Смекни!
smekni.com

Порус В. Н. Рациональность. Наука. Культура (стр. 90 из 105)

Прагматизм как бы воскрешает умершего (убитого) Бога, но перемещает его из оснований на периферию сознательной жизни "Я". Такой Бог сообщает "Я" устойчивость, гарантирует душевный комфорт, а в критические моменты - стабилизирует психику, сохраняя ее от саморазрушения. Но когда в нем нет острой надобности, он благоразумно молчит491. Вера - исключительно интимное и потому непередаваемое переживание человека; она удаляется в глубины психики, где и встречается с подсознательными влечениями, зовущими к наслаждениям (в том числе с наслаждением покоя), соединяясь с ними, образуя нечто "срединное", противоречивое лишь для бесстрастного Разума, но зато удобное и понятное для нерефлектирующей мудрости обывателя492.

Прагматизм - самое последовательное мировоззрение обывателя. Он точно уловил: эмиграция из пространства трагедии будет безуспешной до тех пор, пока признано само существование этого пространства. От инвектив и проклятий прагматизм переходит к обесцениванию понятий и связанных с ними чувств, которые обусловливают трагическое мироощущение. Он призывает отказаться от самого словаря, возникшего при активном участии Разума, в котором этим понятиям придан смысл, ответственный за трагедию. Использование таких понятий, заявляют прагматисты, - замшелый архаизм, попросту глупость, общение с призраками, которые не исчезают только потому, что людям не хватает решимости изгнать их. Эта глупость живуча, ибо питается искушением "мыслить мир или человеческую самость такими, как если бы они обладали внутренней природой, сущностью"493. Преодолеть это искушение можно, если признать, что никакой язык, так или иначе претендующий на описание мира и человека, не имеет "онтологических" преимуществ перед другими; все они "делаются, а не находятся"494, а если так, то лучше выбрать тот язык, который дает больше преимуществ и выгод, не сталкивая человека с миром, а примиряя с ним.

Так вопрос о смысле человеческой трагедии вырождается в социолингвистическую банальность. Язык без универсалий - вот средство решительно избавиться от трагического мироощущения и миропонимания. Этот язык - наконец-то! - позволит человеку остаться "самим собой", заткнуть рот сократовскому "даймону" и ухмыльнуться в ответ Канту, благоговевшему перед нравственным законом, бесконечно возвышающим Человека над животной природой и всем чувственно воспринимаемым миром495, но именно поэтому и обрекающим его на неизбывную трагедийность. Никакой "ноуменальной" природы человека нет, рассуждения о ней бессмысленны, трагический герой переместился со сцены бытия на страницы безнадежно устаревших книг, где и доживает свой бесполезный век, а на сцене уже разыгрывается костюмированный хэппенинг, все участники которого обмениваются ироническими репликами по поводу изжитых иллюзий.

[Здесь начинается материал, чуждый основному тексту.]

-- ==== Sys2Proof/Machine/Queue.lean ====
section
/-! DEFINITION. The internal queues and the overflow engine (04 R102 to R107): queue slots held, spill chunks, and the place a new record takes. -/

namespace Sys2Proof.Machine

/-! ### Stores and chunks (R102, R105) -/

/-- A kind of queue: entries of its on-chip store, and records in a 4 KiB chunk. -/
structure QStore where
  cap : Nat
  per : Nat
  deriving DecidableEq, Repr

def geoStore : QStore := { cap := 8192, per := 64 }
def taskStore : QStore := { cap := 256, per := 128 }
def wgStore : QStore := { cap := 512, per := 32 }
def slipStore : QStore := { cap := 64, per := 32 }
def copyStore : QStore := { cap := 128, per := 64 }

/-- Chunks that a queue's spilled records lie in. -/
def QStore.chunks (k : QStore) (q : List (Option Int)) : Nat := (((q.filterMap id).map (fun i => i / (k.per : Int))).eraseDups).length

/-- Where the next record of a queue goes (R104): on chip, or at the tail of its spilled records. `used`: entries of the store taken. -/
def QStore.place (k : QStore) (used : Nat) (q : List (Option Int)) : Option Int :=
  match (q.filterMap id).max? with
  | some i => some (i + 1)
  | none => if used < k.cap then none else some 0

/-- The places of `n` records appended in order. -/
def QStore.places (k : QStore) : Nat → Nat → List (Option Int) → List (Option Int)
  | 0, _, _ => []
  | n + 1, used, q =>
    let x := k.place used q
    x :: k.places n (if x.isNone then used + 1 else used) (q ++ [x])

/-! ### The queues -/

/-- Requests of a launch's copy queue on a core, oldest first. -/
def Mach.copyQ (m : Mach) (bundle launch core : Nat) : List (Nat × Copy) :=
  m.copies.filter (fun c => c.2.bundle = bundle ∧ c.2.launch = launch ∧ c.2.core = core ∧ !c.2.started)

/-- Insertion by queue order. -/
def insertTask (x : Nat × Task) : List (Nat × Task) → List (Nat × Task)
  | [] => [x]
  | y :: r => if x.2.order < y.2.order then x :: y :: r else y :: insertTask x r

/-- Tasks of a launch's queue on a core, not running, oldest first. -/
def Mach.taskQ (m : Mach) (bundle launch core : Nat) : List (Nat × Task) :=
  (m.tasks.filter (fun t => t.2.bundle = bundle ∧ t.2.launch = launch ∧ t.2.core = core ∧ t.2.st ≠ .running)).foldl (fun q x => insertTask x q) []

/-- The block has left its core: its spilled tasks stay in the ring until it is restored (R107). -/
def Mach.away (m : Mach) (b : Nat) : Bool := ((m.blocks.get? b).map (fun k => decide (k.st = .saved ∨ k.st = .held))).getD false

/-- The queue's tasks whose blocks are on the core. -/
def Mach.liveQ (m : Mach) (bundle launch core : Nat) : List (Nat × Task) := (m.taskQ bundle launch core).filter (fun t => !m.away t.2.blk)

/-- On-chip entries taken on a core. -/
def Mach.copyUsed (m : Mach) (core : Nat) : Nat := (m.copies.filter (fun c => c.2.core = core ∧ !c.2.started ∧ c.2.spill = none)).length
def Mach.taskUsed (m : Mach) (core : Nat) : Nat := (m.tasks.filter (fun t => t.2.core = core ∧ t.2.st = .queued ∧ t.2.spill = none)).length
def Mach.allLaunches (m : Mach) : List Launch := m.bundles.flatMap (fun b => b.2.launches.map Prod.snd)
def Mach.slipUsed (m : Mach) (core : Nat) : Nat := ((m.allLaunches.flatMap (·.slips)).filter (fun s => s.core = core ∧ s.spill = none)).length
def Mach.wgUsed (m : Mach) (core : Nat) : Nat := ((m.allLaunches.flatMap (·.wgRecs)).filter (fun s => s.core = core ∧ s.spill = none)).length
def Mach.geoUsed (m : Mach) (shard : Nat) : Nat := ((m.bundles.flatMap (fun b => b.2.bins.flatMap Prod.snd)).filter (fun g => g.shard = shard ∧ g.spill = none)).length

/-! ### Geometry records charged at issue and not yet appended (R106; 13 R331, R344; log 89) -/

/-- The bin of a lane that still owes its record, and the place the record has there. -/
def MLane.owed (l : MLane) : Option (Nat × Option Int) := if l.ending.isNone && l.steps = 0 then l.emits else none

/-- Bundle, shard, bin and place of every record owed, in the order of issue and lane. -/
def Mach.geoOwed (m : Mach) : List (Nat × Nat × Nat × Option Int) :=
  m.macros.flatMap (fun x => x.2.lanes.filterMap (fun l => l.owed.map (fun n => (((m.blockOf x.2.core l.slot).map (·.bundle)).getD 0, shardOf x.2.core, n))))

/-- Records owed by a bundle: bin and place. -/
def Mach.owedBy (m : Mach) (b : Nat) : List (Nat × Option Int) := (m.geoOwed.filter (fun r => r.1 = b)).map (fun r => r.2.2)

/-- On-chip entries of a shard that records take or are owed. -/
def Mach.geoTaken (m : Mach) (shard : Nat) : Nat := m.geoUsed shard + (m.geoOwed.filter (fun r => r.2.1 = shard && r.2.2.2.isNone)).length

/-- Places taken in a bin of a bundle, those of records it is owed among them. -/
def Mach.binPlaces (m : Mach) (b n : Nat) : List (Option Int) :=
  (((m.bundles.get? b).map (fun x => x.bins.get n [])).getD []).map (·.spill) ++ ((m.owedBy b).filter (fun r => r.1 = n)).map Prod.snd

/-- The places (R104) of records that join bins one after another from a shard; `used`: entries taken, `got`: places given so far, by bin. -/
def Mach.geoPlaces (m : Mach) (b : Nat) : List Nat → Nat → Tab (List (Option Int)) → List (Nat × Option Int)
  | [], _, _ => []
  | n :: r, used, got =>
    let p := geoStore.place used (m.binPlaces b n ++ got.get n [])
    (n, p) :: m.geoPlaces b r (if p.isNone then used + 1 else used) (got.set n (got.get n [] ++ [p]))

/-- Chunks that a bundle's bins hold once the records it owes and some more have joined them. -/
def Mach.geoChunks (m : Mach) (b : Nat) (more : List (Nat × Option Int)) : Nat :=
  (((((m.bundles.get? b).map (fun x => x.bins.map Prod.fst)).getD []) ++ (m.owedBy b ++ more).map Prod.fst).eraseDups.map
    (fun n => geoStore.chunks (m.binPlaces b n ++ (more.filter (fun r => r.1 = n)).map Prod.snd))).sum

/-- Slots of a node entry (15 R399), and the slots and chunks of a work graph (15 R400). -/
def nodeSlots (d : Nat × Nat) : Nat := if bit d.1 63 then bits d.1 43 32 + 1 else 0
def WorkGraph.slots (g : WorkGraph) : Nat := (g.nodes.map nodeSlots).sum
def WorkGraph.chunks (g : WorkGraph) : Nat := (g.nodes.map (fun d => (nodeSlots d + 31) / 32)).sum

/-- Queue slots that a launch's own records hold. -/
def Launch.slotsHeld (l : Launch) : Nat := l.slips.length + ((l.wg.map WorkGraph.slots).getD 0)

/-- Queue slots a bundle holds (R103). -/
def Mach.slotsHeld (m : Mach) (b : Nat) : Nat :=
  (m.copies.filter (fun c => c.2.bundle = b ∧ !c.2.started)).length + (m.tasks.filter (fun t => t.2.bundle = b ∧ t.2.st = .queued)).length +
  (m.blocks.map (fun k => if k.2.bundle = b then (k.2.tasks.filter (fun t => t.2.st = .queued)).length else 0)).sum +
  (match m.bundles.get? b with
   | some x => (x.launches.map (fun l => l.2.slotsHeld)).sum + (x.bins.map (fun q => q.2.length)).sum + (m.owedBy b).length
   | none => 0)

/-- Bundles under a node of a partition (01 R24). -/
def Mach.under (m : Mach) (part node : Nat) : List Nat := (m.bundles.filter (fun b => b.2.part = part ∧ b.2.chain.contains node)).map Prod.fst

def Mach.nodeSlotsHeld (m : Mach) (part node : Nat) : Nat := ((m.under part node).map m.slotsHeld).sum

/-- Every node of a bundle's chain has room for `n` more queue slots. -/
def Mach.slotRoom (m : Mach) (b n : Nat) : Bool :=
  match m.bundles.get? b with
  | none => true
  | some x => (x.chain.zip x.effs).all (fun c => m.nodeSlotsHeld x.part c.1 + n ≤ c.2.get 6 0)

/-- Chunks a bundle's queues hold (R105). -/
def Mach.chunksHeld (m : Mach) (b : Nat) : Nat :=
  match m.bundles.get? b with
  | none => 0
  | some x =>
    let ls := x.launches.map Prod.fst
    let cores := (((m.copies.filter (fun c => c.2.bundle = b)).map (fun c => c.2.core)) ++ ((m.tasks.filter (fun t => t.2.bundle = b)).map (fun t => t.2.core))).eraseDups
    (ls.map (fun l => (cores.map (fun c =>
      copyStore.chunks ((m.copyQ b l c).map (fun y => y.2.spill)) + taskStore.chunks ((m.taskQ b l c).map (fun y => y.2.spill)))).sum)).sum +
    (x.launches.map (fun l => slipStore.chunks (l.2.slips.map (·.spill)) + ((l.2.wg.map WorkGraph.chunks).getD 0))).sum +
    m.geoChunks b []

/-- The ring a bundle spills into: its base, and its chunks (R105). -/
def Bundle.ring (b : Bundle) : Nat := bits (b.eff 9) 63 12
def Bundle.ringChunks (b : Bundle) : Nat := 2 ^ (bits (b.eff 9) 5 0 - 12)

/-- Free chunks of a bundle's ring. -/
def Mach.freeChunks (m : Mach) (b : Nat) : Nat :=
  match m.bundles.get? b with
  | none => 0
  | some x => x.ringChunks - ((m.bundles.filter (fun y => y.2.part = x.part ∧ y.2.ring = x.ring)).map (fun y => m.chunksHeld y.1)).sum

/-- QUEUE_QUOTA (R106): `n` records more in a queue of a bundle would pass a budget or find no chunk. -/
def Mach.quotaCause (m : Mach) (b : Nat) (k : QStore) (used : Nat) (q : List (Option Int)) (n : Nat) : Nat :=
  if n = 0 ∨ (m.slotRoom b n ∧ k.chunks (q ++ k.places n used q) ≤ k.chunks q + m.freeChunks b) then 0 else causeQueueQuota

/-! ### Refill (R104) -/

/-- An on-chip entry of a shard is free, and no record is owed it. -/
def Mach.geoRoom (m : Mach) (shard : Nat) : Bool := m.geoTaken shard < geoStore.cap

/-- The oldest spilled copy request, task or record of a queue comes on chip. -/
def refillFirst {α : Type} (get : α → Option Int) (put : α → α) : List α → List α
  | [] => []
  | x :: r => if (get x).isSome then put x :: r else x :: refillFirst get put r

/-- The key of a queue's oldest spilled record. -/
def firstSpilled {α : Type} (get : α → Option Int) (q : List (Nat × α)) : Option Nat := (q.find? (fun x => (get x.2).isSome)).map Prod.fst

/-- QUEUE_REFILL: the bundle and launch of the subject, the queue named. -/
def Mach.refill (m : Mach) (k : QueueKind) (b l : Nat) : Mach :=
  match k with
  | .copyReq core =>
    match firstSpilled (fun (c : Copy) => c.spill) (m.copyQ b l core) with
    | some id => if m.copyUsed core < copyStore.cap then { m with copies := m.copies.modify id (fun c => { c with spill := none }) } else m
    | none => m
  | .tileTask core =>
    match firstSpilled (fun (t : Task) => t.spill) (m.liveQ b l core) with
    | some id => if m.taskUsed core < taskStore.cap then { m with tasks := m.tasks.modify id (fun t => { t with spill := none }) } else m
    | none => m
  | .slip =>
    m.modLaunch b l (fun x =>
      match x.slips.find? (fun s => s.spill.isSome) with
      | some s => if m.slipUsed s.core < slipStore.cap then { x with slips := refillFirst (fun (s : Slip) => s.spill) (fun s => { s with spill := none }) x.slips } else x
      | none => x)
  | .workGraph node =>
    m.modLaunch b l (fun x =>
      match x.wgRecs.find? (fun s => s.node = node && s.spill.isSome) with
      | some s =>
        if m.wgUsed s.core < wgStore.cap then
          { x with wgRecs := refillFirst (fun (s : WgRec) => if s.node = node then s.spill else none) (fun s => { s with spill := none }) x.wgRecs }
        else x
      | none => x)
  | .geometry bin =>
    m.modBundle b (fun x =>
      match (x.bins.get bin []).find? (fun g => g.spill.isSome) with
      | some g =>
        if m.geoRoom g.shard then { x with bins := x.bins.set bin (refillFirst (fun (g : Geo) => g.spill) (fun g => { g with spill := none }) (x.bins.get bin [])) } else x
      | none => x)

def execQueueRefill (k : QueueKind) (s : State) : Host.Outcome State Fault Refusal := .next { s with m := s.m.refill k s.subj.bundle s.subj.launch }

/-! ### USAGE (01 R21, R24) -/

/-- Cores and granules that bundles hold: cores with a share, and the shares' granules. -/
def Mach.coresHeld (m : Mach) (bs : List Nat) : Nat := (m.cores.filter (fun c => c.2.shares.any (fun s => bs.contains s.bundle))).length
def Mach.granulesHeld (m : Mach) (bs : List Nat) : Nat :=
  (m.cores.map (fun c => ((c.2.shares.filter (fun s => bs.contains s.bundle)).map (fun s => s.regg + s.accg + s.scrg)).sum)).sum

/-- USAGE of a node now: cores `[63:55]`, granules `[54:40]`, queue slots `[31:16]`. -/
def Mach.usageOf (m : Mach) (part node : Nat) : Nat :=
  let bs := m.under part node
  m.coresHeld bs % 512 * 2 ^ 55 + m.granulesHeld bs % 32768 * 2 ^ 40 + (bs.map m.slotsHeld).sum % 65536 * 2 ^ 16

/-- What bundles hold of a budgeted resource, by INHERIT bit: cores, granules or queue slots. -/
def Mach.heldOf (m : Mach) (bs : List Nat) (k : Nat) : Nat :=
  match k with
  | 3 => m.coresHeld bs
  | 4 => m.granulesHeld bs
  | _ => (bs.map m.slotsHeld).sum

/-- A node's usage stands below every budget that was lowered under it (01 R24, R25). -/
def Mach.belowLowered (m : Mach) (part node : Nat) : Bool :=
  (((m.rcbs.get? (node * 16 + part)).map (·.lowered)).getD []).all (fun b => decide (m.heldOf (m.under part node) b.1 < b.2))

/-- The device writes USAGE of each node it has walked whose value has changed, in pages that may be read-only to the partition; a lowered budget that usage has fallen below is met. -/
def Mach.syncUsage (e : Fw) (m : Mach) : Mach :=
  m.usages.foldl (fun m r =>
    let u := m.usageOf (r.1 % 16) (r.1 / 16)
    if u = r.2 then m
    else
      let bs := m.under (r.1 % 16) (r.1 / 16)
      let m := { m with usages := m.usages.set r.1 u, rcbs := m.rcbs.modify r.1 (fun x => { x with lowered := x.lowered.filter (fun b => b.2 ≤ m.heldOf bs b.1) }) }
      firmwarePut e (r.1 % 16) m (r.1 / 16 + 48) [u]) m

end Sys2Proof.Machine
end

Круг замкнулся. Аполлон и Дионис из грозных и могучих олимпийцев превратились в безобидные куклы, мирно соседствующие по разным углам обжитого обывателями мира. "Дионисийство", поставленное на коммерческую основу современной индустрией развлечений, стало клапаном, через который обыватель, утомленный рационализированным бытием, "выпускает пары", "балдеет" в отведенные специально для этого часы, чтобы затем вновь вернуться в "аполлонический" распорядок, охраняемый полицейскими. Алкоголизм, наркомания, суицид - эти уродливые ублюдки вырожденного дионисийства - лицемерно осуждены и зачислены по разряду пороков, последствиями которых стращают политики, врачи и проповедники; однако, цивилизация успешно использует эти пороки как сточную канаву, уносящую в небытие отбросы общества. Умерший Бог реанимирован и принят на службу, теперь Он охраняет душевное благополучие обывателя. Позавчерашние Его гонители и хулители сегодня посещают храмы, неумело крестятся и рассуждают о соотношении христианских добродетелей и "общечеловеческих ценностей" в оптимальных для успешного "пиара" дозах. Мораль стала неотличимой от правил благопристойного поведения, соблюдаемых по мере надобности; обывателю не пришлось превращаться в сверхчеловека, чтобы стать "по ту сторону добра и зла", он поступил проще: лишил моральные принципы императивности, наделив их взамен инструментальным прагматическим смыслом. С инструментами же поступают без церемоний - если они нужны, их берегут и ремонтируют, если не нужны - засовывают подальше до случая. Мораль служит обывателю, а не обыватель морали. И значит, никакой трагедии, keep smiling, don't worry - be happy!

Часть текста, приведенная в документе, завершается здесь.